Tumor-infiltrating lymphocytes (TIL)-therapy in advanced melanoma is an advanced therapy medicinal product (ATMP) which, despite promising results, has not been implemented widely. In a European setting, TIL-therapy has been in use since 2011 and is currently being evaluated in a randomized controlled trial. As clinical implementation of ATMPs is challenging, this study aims to evaluate early application of TIL-therapy, through the application of a constructive technology assessment (CTA). First the literature on ATMP barriers and facilitators in clinical translation was summarized. Subsequently, application of TIL-therapy was evaluated through semistructured interviews with 26 stakeholders according to 6 CTA domains: clinical, economic, patient-related, organizational, technical, and future. In addition, treatment costs were estimated. A number of barriers to clinical translation were identified in the literature, including: inadequate financial support, lack of regulatory knowledge, risks in using live tissues, and the complex path to market approval. Innovative reimbursement procedures could particularly facilitate translation.
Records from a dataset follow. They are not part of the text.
-- ==== Sys2Proof/Machine/OwnClock.lean ====
section
/-! DEFINITION. What the station does by itself: the steps that are due at an instant, the tick that follows when none is
left, and the run of both up to the instant of a timed command (log 2, log 3, log 4). -/

namespace Sys2Proof.Machine

/-! ### The own steps -/

/-- A step that the station makes by itself: whether it is due now, what it does, and the command that names it. -/
structure OwnStep where
  due : Bool
  act : State → State
  command : Instr

/-- A line's sample is due (R157). -/
def sampleDue (c : Image) (l : FaultLine) (s : State) : Bool :=
  (c.line l).sample ≤ (s.mon.line l).phase

/-- The boundary of the cycle that ends at this tick (R3). -/
def boundarySteps (c : Image) (s : State) : List OwnStep :=
  [⟨s.timer.atEnd, boundary c [], .cycleBoundary []⟩]

/-- The silence limits (R53). -/
def silenceSteps (c : Image) (s : State) : List OwnStep :=
  stations.map fun j => ⟨silenceDue c s j, takeSilence c j, .silenceLimit j⟩

/-- The works of a boundary that have rows of their own. -/
def boundaryWorks (c : Image) (s : State) : List OwnStep :=
  silenceSteps c s ++
  [⟨applyDue s, takeApply c, .planApply⟩,
   ⟨listenDue c s, takeListenEnd c, .listenWindowEnd⟩,
   ⟨joinDue c s, takeJoinEnd c, .joinWindowEnd⟩,
   ⟨drainDue c s, takeDrainEnd c, .drainWindowEnd⟩,
   ⟨trimDue s, takeTrimEnd, .trimWindowEnd⟩,
   ⟨issueDue s, takeIssue c, .planIssue⟩]

/-- The command that names the delivery of a frame. -/
def frameCommand (c : Image) (f : Frame) : Instr :=
  if f.src = c.station then .clashFrame f.body
  else match f.body with
    | .beacon b => .beacon f.src ⟨b, .beaconFirst⟩
    | .plan r => .plan f.src r
    | .fault b => .fault f.src b
    | .leave b => .leaveFrame f.src b

/-- The steps of the generator (R139, R142, R143) and the beacon point (R36). -/
def gateSteps (c : Image) (s : State) : List OwnStep :=
  [⟨intervalDue c s, endInterval, .intervalEnd⟩,
   ⟨phaseDue s, reachPhasePoint c, .phasePoint⟩,
   ⟨heldDue c s, takeHeld c, .heldPhasePoint⟩,
   ⟨beaconDue s, beaconNow, .beaconPoint⟩]

/-- The steps of the link that the samples of the line bring (R28, R31, R32, R33). -/
def sampledSteps (c : Image) (s : State) : List OwnStep :=
  [⟨yieldDue c s, yieldNow c ⟨lastBit s, []⟩, .yieldAt ⟨lastBit s, []⟩⟩,
   ⟨glitchDue s, glitchNow, .startBitGlitch⟩,
   ⟨errorDue c s, frameErrorNow, .receivedFrameError s.link.rxBits⟩] ++
  match frameEnded c s with
  | none => []
  | some f => [⟨true, fun t => deliver c f .beaconFirst t, frameCommand c f⟩]

/-- The other steps of the link (R25, R26, R31). -/
def linkSteps (c : Image) (s : State) : List OwnStep :=
  [⟨completeDue c s, completeNow, .frameComplete⟩,
   ⟨edgeDue s, takeEdge c [], .sofEdge []⟩,
   ⟨huntDue c s, enterHuntNow, .enterHunt⟩,
   ⟨launchDue c s, launchNow c, .launch⟩]

/-- The samples of the fault lines, at the level each line last read (R157, log 2). -/
def lineSteps (c : Image) (s : State) : List OwnStep :=
  [⟨sampleDue c .flta s, sampleNow c .flta s.mon.a.pin, .lineSample .flta s.mon.a.pin⟩,
   ⟨sampleDue c .fltb s, sampleNow c .fltb s.mon.b.pin, .lineSample .fltb s.mon.b.pin⟩]

/-- All own steps, in the order in which the own clock takes those of one instant (log 2). -/
def ownSteps (c : Image) (s : State) : List OwnStep :=
  boundarySteps c s ++ boundaryWorks c s ++ gateSteps c s ++ sampledSteps c s ++ linkSteps c s ++ lineSteps c s

/-- The own step that comes next at this instant, if any is due. -/
def nextOwn (c : Image) (s : State) : Option OwnStep :=
  (ownSteps c s).find? OwnStep.due

/-- A work of a boundary is due, so that no frame is taken before it (log 4). -/
def worksDue (c : Image) (s : State) : Bool :=
  (boundaryWorks c s).any OwnStep.due

/-- The station goes on by itself: the own step that is due, or the next tick. -/
def goOn (c : Image) (s : State) : State :=
  match nextOwn c s with
  | some x => x.act s
  | none => tick c s

/-! ### Timed commands (log 3) -/

/-- The most own steps and ticks that a timed command waits for. -/
def horizon : Nat :=
  65536

/-- The station goes on by itself until `due` holds; none when `possible` fails first, or the horizon is reached. -/
def runTo (c : Image) (due possible : State → Bool) : Nat → State → Option State
  | 0, s => if due s then some s else none
  | n + 1, s => if due s then some s else if possible s then runTo c due possible n (goOn c s) else none

/-- A command whose instant is the first at which `due` holds, counted from `start`: it acts there; one whose instant
cannot come changes nothing (log 1). -/
def reach (c : Image) (due possible : State → Bool) (act : State → State) (start s : State) : State :=
  match runTo c due possible horizon start with
  | none => s
  | some t => act t

/-- A step that the station's own counters time. -/
def timed (c : Image) (due possible : State → Bool) (act : State → State) (s : State) : State :=
  reach c due possible act s s

/-- What comes in at a SOF edge: in HUNT the other stations send these bits from now on; a receiver that follows a frame
already has its bits from the line (log 6). -/
def received (c : Image) (bits : List Bool) (due possible : State → Bool) (act : State → State) (s : State) : State :=
  reach c due possible act (if s.link.rx = .hunt then takeEdge c bits s else s) s

end Sys2Proof.Machine
end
The CTA survey of TIL-therapy acknowledged these barriers, and revealed the following facilitators: the expected effectiveness resulting in institutional support for an internal pilot, the results of which led to the inclusion of TIL-therapy in a national coverage with evidence development program, the availability of an in-house pharmacist, quality assurance expertise and a TIL-skilled technician. Institutional and national implementation of TIL-therapy remains complex. The promising clinical effectiveness is expected to facilitate the adoption of TIL-therapy, especially when validated through a randomized controlled trial. Innovative and conditional reimbursement procedures, together with the organization of knowledge transfer, could support and improve clinical translation of TIL and ATMPs.